The applicant, member, LAR or AR must be notified on Form H2065-D within two business days of the date a case is certified for MDCP. Form H2065-D also includes information on the individual’s room and board charges and copayment, if applicable.

Form H2065-D is also used to notify an applicant who is denied program eligibility or a member whose program eligibility is terminated. PSU staff must notify the applicant, member, LAR or AR using Form H2065-D of the denial of application within two business days of the decision. Refer to Section 6000, Denials and Terminations.

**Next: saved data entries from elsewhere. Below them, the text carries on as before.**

/-! ## SAVE (R179) -/

/-- The tables a SAVE needs, in order, each with its lowest undefined entry. -/
def undefinedTables (T : Tables) : List (Byte × Option Nat) :=
  [(1, firstUndefined [T.t1]), (2, firstUndefined [T.t2.a, T.t2.b, T.t2.c, T.t2.d]), (3, firstUndefined T.t3.toList),
   (5, firstUndefined T.t5.toList), (6, firstUndefined T.t6.toList), (7, firstUndefined T.t7.toList),
   (8, firstUndefined T.t8.toList), (9, firstUndefined T.t9.toList)]

/-- The contents of the image, T5 standing for the schedule. -/
def Tables.image (T : Tables) : Image :=
  { t1 := T.t1, t2 := T.t2, t3 := T.t3, sched := T.t5, t6 := T.t6, t7 := T.t7, t8 := T.t8, t9 := T.t9 }

/-- SAVE at its taking (R179). -/
def runSave (r : MgmtReq) (b : Block) : Block × Option Reply :=
  if b.saving.isSome then (b, some (plainReply r.table .busy none))
  else
    match (undefinedTables b.works.tab).find? fun x => x.2.isSome with
    | some (t, i) => (b, some (plainReply t .incomplete i))
    | none =>
      ({ b with saving := some ⟨r.tag, r.table, b.works.tab.image⟩, nv := { b.nv with image := none } }, none)

/-- The completion of a SAVE (R179): the mark cleared, the image valid or invalid, the reply queued or lost. With no SAVE in
flight nothing happens (log 38). -/
def completeSave (passes : Bool) (b : Block) : Block :=
  match b.saving with
  | none => b
  | some sv =>
    let status : Status := if passes then .ok else .saveFailed
    let image := if passes then some sv.contents else none
    ({ b with saving := none, nv := { b.nv with image := image } }).onRelay
      (·.queueLate (replyFrame sv.tag opSave (plainReply sv.table status none)))

/-! ## Hours and isolation (R59, R60, R181) -/

/-- HOLD_HOURS (R181). -/
def runHold (r : MgmtReq) (b : Block) : Block × Option Reply := (startHold b, some (plainReply r.table .ok none))

/-- RELEASE_HOURS (R181). -/
def runRelease (r : MgmtReq) (b : Block) : Block × Option Reply := (releaseHold b, some (plainReply r.table .ok none))

/-- The position an ISOLATE or RESTORE names (R171). -/
def namedPosition (r : MgmtReq) : Option Pos := if r.count.toNat = 1 then Pos.ofNat? r.first.toNat else none

/-- The isolation cell of a position written (R181). -/
def Block.writeIsolation (b : Block) (p : Pos) (mark : Bool) : Block :=
  { b with nv := { b.nv with isolation := b.nv.isolation.set p (some mark) } }

/-- Whether an ISOLATE is allowed (R59). -/
def canIsolate (x : Position) : Bool := (x.st == .off || x.st == .faulted) && x.pickup.speed == 0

Depending on when the notification is generated, Form H2065-D will either be posted to the MCO STAR Kids folder in TxMedCentral or generated in the Texas Medicaid & Healthcare Partnership (TMHP) Long Term Care (LTC) Online Portal on the case action date.

 

1820 Managed Care Organization Notification Requirements

Revision 18-0; Effective September 4, 2018
 
The managed care organization (MCO) is responsible for notifying the member, legally authorized representative (LAR) or authorized representative (AR) when a service is either denied or reduced. This is considered an adverse action and the member, LAR or AR has a right to appeal. Appeal rights of STAR Kids members are in the STAR Kids Managed Care Contract.
 

1830 Notifications with Medicaid for the Elderly and People with Disabilities or Texas Works Involvement

Revision 18-0; Effective September 4, 2018
 
Some actions are based on decisions related to Medicaid financial eligibility determined by Medicaid for the Elderly and People with Disabilities (MEPD) specialists. Program Support Unit (PSU) staff must coordinate changes, approvals, and denials of Medically Dependent Children Program (MDCP) services with the MEPD specialist.

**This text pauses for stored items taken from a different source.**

-- ==== Sys2Proof/Machine/MgmtCommands.lean ====
section
/-! DEFINITION. The management commands. -/

namespace Sys2Proof.Machine

/-- WRITE (R173). -/
def execWrite (r : MgmtReq) (s : State) : Host.Outcome State Fault Refusal := answer (operation opWrite r (runWrite r)) s

/-- READ (R176). -/
def execRead (r : MgmtReq) (s : State) : Host.Outcome State Fault Refusal := answer (operation opRead r (runRead r)) s

/-- COMMIT (R177). -/
def execCommit (r : MgmtReq) (s : State) : Host.Outcome State Fault Refusal := answer (operation opCommit r (runCommit r)) s

/-- The application of a pending commit taken by itself (R178, log 5): where a commit is pending and the unit is steady. -/
def commitApplies (w : Works) : Works := if w.commitPending && steady w.eng then commitNow w else w

/-- COMMIT_APPLICATION (R178). -/
def execCommitApplication (s : State) : Host.Outcome State Fault Refusal := answer (·.onWorks commitApplies) s

/-- SAVE (R179). -/
def execSave (r : MgmtReq) (s : State) : Host.Outcome State Fault Refusal := answer (operation opSave r (runSave r)) s

/-- SAVE_COMPLETION (R179). -/
def execSaveCompletion (passes : Bool) (s : State) : Host.Outcome State Fault Refusal := answer (completeSave passes) s

/-- HOLD_HOURS (R65). -/
def execHoldHours (r : MgmtReq) (s : State) : Host.Outcome State Fault Refusal :=
  answer (operation opHoldHours r (runHold r)) s

/-- RELEASE_HOURS (R65). -/
def execReleaseHours (r : MgmtReq) (s : State) : Host.Outcome State Fault Refusal :=
  answer (operation opReleaseHours r (runRelease r)) s

/-- ISOLATE (R59). -/
def execIsolate (r : MgmtReq) (s : State) : Host.Outcome State Fault Refusal :=
  answer (operation opIsolate r (runIsolate r)) s

/-- RESTORE (R60). -/
def execRestore (r : MgmtReq) (s : State) : Host.Outcome State Fault Refusal :=
  answer (operation opRestore r (runRestore r)) s

/-- RESTART (R154, R170, R182): executed whatever the local queue holds, with no reply. -/
def execRestart (r : MgmtReq) (s : State) : Host.Outcome State Fault Refusal :=
  answer (mgmtFrameTaken opRestart r restartAll) s

/-- An op byte that names an operation (R185). -/
def knownOp (op : Byte) : Bool := within 1 9 op.toNat

/-- UNKNOWN_OP (R171); an op byte that names an operation is another command's matter (log 23). -/
def execUnknownOp (op : Byte) (r : MgmtReq) (s : State) : Host.Outcome State Fault Refusal :=
  answer (fun b => if knownOp op then b else operation op r (runUnknown r) b) s

end Sys2Proof.Machine
end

Although the MEPD specialist is required to notify the applicant, member, legally authorized representative (LAR) or authorized representative (AR) of all Medicaid eligibility decisions, PSU staff are required to mail the MDCP applicant, member, LAR or AR the notification of denial of MDCP services on Form H2065-D, Notification of Managed Care Program Services. PSU staff also fax the MEPD specialist a copy of Form H2065-D at initial certification and denial for case actions that involve Medicaid eligibility. PSU staff communications with MEPD that do not include Form H2065-D must include Form H1746-A, MEPD Referral Cover Sheet. MEPD specialists communicate with PSU staff through the MEPD Communication Tool.